Katherine Grainger wins Olympics rowing gold at fourth attempt

Great Britain won its fourth Olympic gold in 24 hours - and sixth in total - as Katherine Grainger and Anna Watkins triumphed in the women's double sculls.
Grainger, 36, was a silver medallist at three previous Games, with the world champions clocking six minutes 55.82 seconds.
"I never had a doubt. With 750m there was only going to be one winner. That is the story of the British medals so far at these Games."
Britain have further opportunities at gold, with the men's team pursuit cycling at 18:12 BST, Victoria Pendleton in the keirin at 18:38 and Rebecca Adlington defending her 800m freestyle title at 19:45.
Australia took the silver and Poland the bronze.
The gold came twenty minutes after the men's pair of George Nash and Will Satch won bronze.
Earlier in the morning, Jessica Ennis broke the British record for the 100m hurdles in the opening event of the heptathlon.
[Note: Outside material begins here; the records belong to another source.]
-- ==== Sys2Proof/Machine/Replies.lean ====
section
/-! DEFINITION. The REPLY rows: what one reply read returns to the producer, in every state (43_reply_codec.md R172, R173,
R176 to R179; 44_link_protocol.md R181). -/

namespace Sys2Proof.Machine

/-- RPL_K: Success (43_reply_codec.md R176). -/
def execRplK (s : State) : Host.Outcome State Fault Refusal := .next (replyArrives [replyK] s)

/-- RPL_C: CrcError, the retry signal (43_reply_codec.md R177). -/
def execRplC (s : State) : Host.Outcome State Fault Refusal := .next (replyArrives [replyC] s)

/-- RPL_U: Unknown (43_reply_codec.md R178). -/
def execRplU (s : State) : Host.Outcome State Fault Refusal := .next (replyArrives [replyU] s)

/-- RPL_E: Error (43_reply_codec.md R179). -/
def execRplE (s : State) : Host.Outcome State Fault Refusal := .next (replyArrives [replyE] s)

/-- RPL_OTHER: any other content, Unknown (43_reply_codec.md R172, R174). -/
def execRplOther (read : List Byte) (s : State) : Host.Outcome State Fault Refusal :=
  .next (replyArrives read s)

end Sys2Proof.Machine
end

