-- ==== Sys2Proof/Certificates/Slice0/Obligations.lean ====
section
/-! DEFINITION. The statements for the provers. Each docstring names the rules of spec/ it states; where a statement rests on
an inference of the spec or on a choice of the model it says so. `exec` answers a next state in every one of them, so a
statement that gives that state says all that the instruction leaves unchanged. -/

open Sys2Proof Sys2Proof.Machine

/-! ### Encoding -/

/-- Decoding the bytes of a well-formed instruction at its port gives it back (30_encoding.md R70, R71, R85, R86). At
the ports that carry a byte stream the bytes behind it are left. The bytes of the pseudo-operations are the model's own
(log 18). -/
def Obligations.DecodeReadsBackEncode : Prop :=
  ∀ i : Instr, i.wf = true →
    decode i.port (encode i) = .ok (i, []) ∧
    (i.port ∈ [Port.frame, Port.cUpd, Port.eBegin, Port.ePush, Port.dRx, Port.dDone] →
      ∀ later : List Byte, decode i.port (encode i ++ later) = .ok (i, later))

/-- Words written out from the spec's encodings decode to the rows they stand for (30_encoding.md R71, R74, R78, R79; the
headers of V20, V22 and V52). That a 32-bit word is read as a header with payload bytes zero is the model's choice
(log 7). -/
def Obligations.SpecWordsDecode : Prop :=
  decodeTableWord 32 0x00000000 = some (.abort 0x00#8 0x0000#16 []) ∧
  decodeTableWord 32 0x042A1F02 = some (.jump 0x04#8 0x2A1F#16 [0#8, 0#8, 0#8, 0#8]) ∧
  decodeTableWord 32 0x00306303 = some (.reservedCmd 0x03#8 0x00#8 0x3063#16 []) ∧
  decodeTableWord 8 0x4B = some .rplK ∧ decodeTableWord 8 0x43 = some .rplC ∧
  decodeTableWord 8 0x55 = some .rplU ∧ decodeTableWord 8 0x45 = some .rplE ∧
  decodeTableWord 8 0x6B = some (.rplOther [0x6B#8])

/-- `parse_frame` has a value exactly when `4 + LEN` bytes are there, LEN being the first byte; it is then the record of
R141, its fields read from their byte positions, and the decoder gives the frame's instruction with those fields
(42_frame_decoder.md R141, 30_encoding.md R83). That the decoder names an incomplete frame as such, where R141 has the unit
wait for more bytes, is the model's choice (log 10). -/
def Obligations.FrameNeedsFourPlusLenBytes : Prop :=
  ∀ maxPayload : Byte,
    (∀ bytes : List Byte, (∃ f, parseFrame maxPayload bytes = some f) ↔
      ∃ len tail, bytes = len :: tail ∧ 4 + len.toNat ≤ bytes.length) ∧
    (∀ (len hi lo cmd : Byte) (payload rest : List Byte), payload.length = len.toNat →
      parseFrame maxPayload (len :: hi :: lo :: cmd :: (payload ++ rest)) =
        some { len := len, crcRx := hi ++ lo, cmd := cmd, payload := payload, acc := crc16 (cmd :: payload),
               verdict := verdictOf maxPayload len (hi ++ lo) cmd (crc16 (cmd :: payload)), rest := rest } ∧
      decode .frame (len :: hi :: lo :: cmd :: (payload ++ rest)) = .ok (frameInstr cmd len (hi ++ lo) payload, rest)) ∧
    (∀ bytes : List Byte, parseFrame maxPayload bytes = none → decode .frame bytes = .error .incompleteFrame)

/-- `encode(cmd, payload)`: length `4 + n`, first byte `n`, then the checksum of CMD and PAYLOAD big-endian, then CMD,
then PAYLOAD (41_frame_encoder.md R120, 30_encoding.md R90; the source's test S1). R120 says so of a command byte 0x00 to 0x02
and a payload within the cap; the rest of the range is the model's choice (log 24). -/
def Obligations.EncodeLaysOutTheFrame : Prop :=
  ∀ (cmd : Byte) (payload : List Byte), payload.length ≤ 255 →
    (encodeFrame cmd payload).length = 4 + payload.length ∧
    (∃ len hi lo, encodeFrame cmd payload = len :: hi :: lo :: cmd :: payload ∧ len.toNat = payload.length ∧
      hi ++ lo = crc16 (cmd :: payload))

/-! ### The checksum -/

/-- The bit-serial form of the byte step (40_crc16.md R102, marked derived there). -/
def Obligations.CrcStepIsBitSerial : Prop :=
  ∀ (acc : Half) (d : Byte), crcStep acc d = crcStepSerial acc d

/-- The parallel form of the byte step, bit by bit (40_crc16.md R103, marked derived there). -/
def Obligations.CrcStepIsParallel : Prop :=
  ∀ (acc : Half) (d : Byte) (i : Nat), i < 16 → (crcStep acc d).getLsbD i = crcParallelBit acc d i

/-- The byte step is linear over exclusive or (40_crc16.md R110 (b), marked derived there). -/
def Obligations.CrcStepIsLinear : Prop :=
  ∀ (a b : Half) (d e : Byte), crcStep (a ^^^ b) (d ^^^ e) = crcStep a d ^^^ crcStep b e

/-- Leading zeros are invisible, and the checksum of one byte is its table entry (40_crc16.md R110 (c), (e), marked
derived there). -/
def Obligations.CrcIgnoresLeadingZeros : Prop :=
  (∀ (n : Nat) (s : List Byte), crc16 (List.replicate n 0x00#8 ++ s) = crc16 s) ∧
  (∀ d : Byte, crc16 [d] = crcTable d)

/-- The residue of a message followed by its own checksum is 0 (40_crc16.md R110 (d), marked derived there). -/
def Obligations.CrcResidueIsZero : Prop :=
  ∀ s : List Byte, crc16 (s ++ be16 (crc16 s)) = 0x0000#16

/-- Any single changed bit, and any burst of changed bits no longer than 16 bits, changes the checksum of a message,
wherever it lies in it and whatever the message's length: two messages of one length that differ, and differ only within 16
consecutive bit positions, have different checksums (40_crc16.md R110 (f), which the spec marks as general knowledge). -/
def Obligations.CrcDetectsShortBursts : Prop :=
  ∀ (sent received : List Byte) (first : Nat), sent.length = received.length → sent ≠ received →
    (∀ p, messageBit sent p ≠ messageBit received p → first ≤ p ∧ p < first + 16) →
    crc16 sent ≠ crc16 received

/-! ### Unit C -/

/-- C.CLR (40_crc16.md R106). -/
def Obligations.CClrClearsAccumulator : Prop :=
  ∀ s : State, exec .cClr s = .next { s with c := { acc := 0x0000#16 } }

/-- C.UPD d, with the table form of the byte step written out (40_crc16.md R107, R100). -/
def Obligations.CUpdTakesOneByte : Prop :=
  ∀ (d : Byte) (s : State), exec (.cUpd d) s =
    .next { s with c := { acc := crcTable (s.c.acc.extractLsb' 8 8 ^^^ d) ^^^ (s.c.acc <<< 8) } }

/-- C.VAL (40_crc16.md R108). -/
def Obligations.CValPresentsAccumulator : Prop :=
  ∀ s : State, exec .cVal s = .next { s with ports := s.ports ++ [.crc s.c.acc] }

/-- After C.CLR, C.UPD of a message's bytes with C.VAL anywhere among them, the accumulator is the checksum of the
message, and nothing but the accumulator and the presented values has changed (40_crc16.md R111, marked derived
there). -/
def Obligations.UnitCComputesCrc16 : Prop :=
  ∀ (s : State) (events : List Instr), (∀ i ∈ events, i = .cVal ∨ ∃ d, i = .cUpd d) →
    ∃ t, execAll (.cClr :: events) s = .next t ∧ t = { s with c := t.c, ports := t.ports } ∧
      t.c.acc = crc16 (messageOf events)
Victory brought GB's second rowing success following Heather Stanning and Helen Glover's win in the women's pair on Wednesday.
Watkins and Grainger are now unbeaten in 23 races.
Since they teamed up in 2010, the duo have claimed two World Championship titles, bringing Grainger's total to six world gold medals overall.
The pair were the form crew coming to the Olympic regatta at Eton Dorney, comfortably winning gold in all three World Cups.
Grainger said: "It was worth the wait. Steve Redgrave promised me there would be tears of joy this time and they are. For both of us we knew we had the goods to perform and it was about delivering."
Watkins added: "I can't believe it. I've tried to keep my mind away from this moment. It was just another race but it was the right one."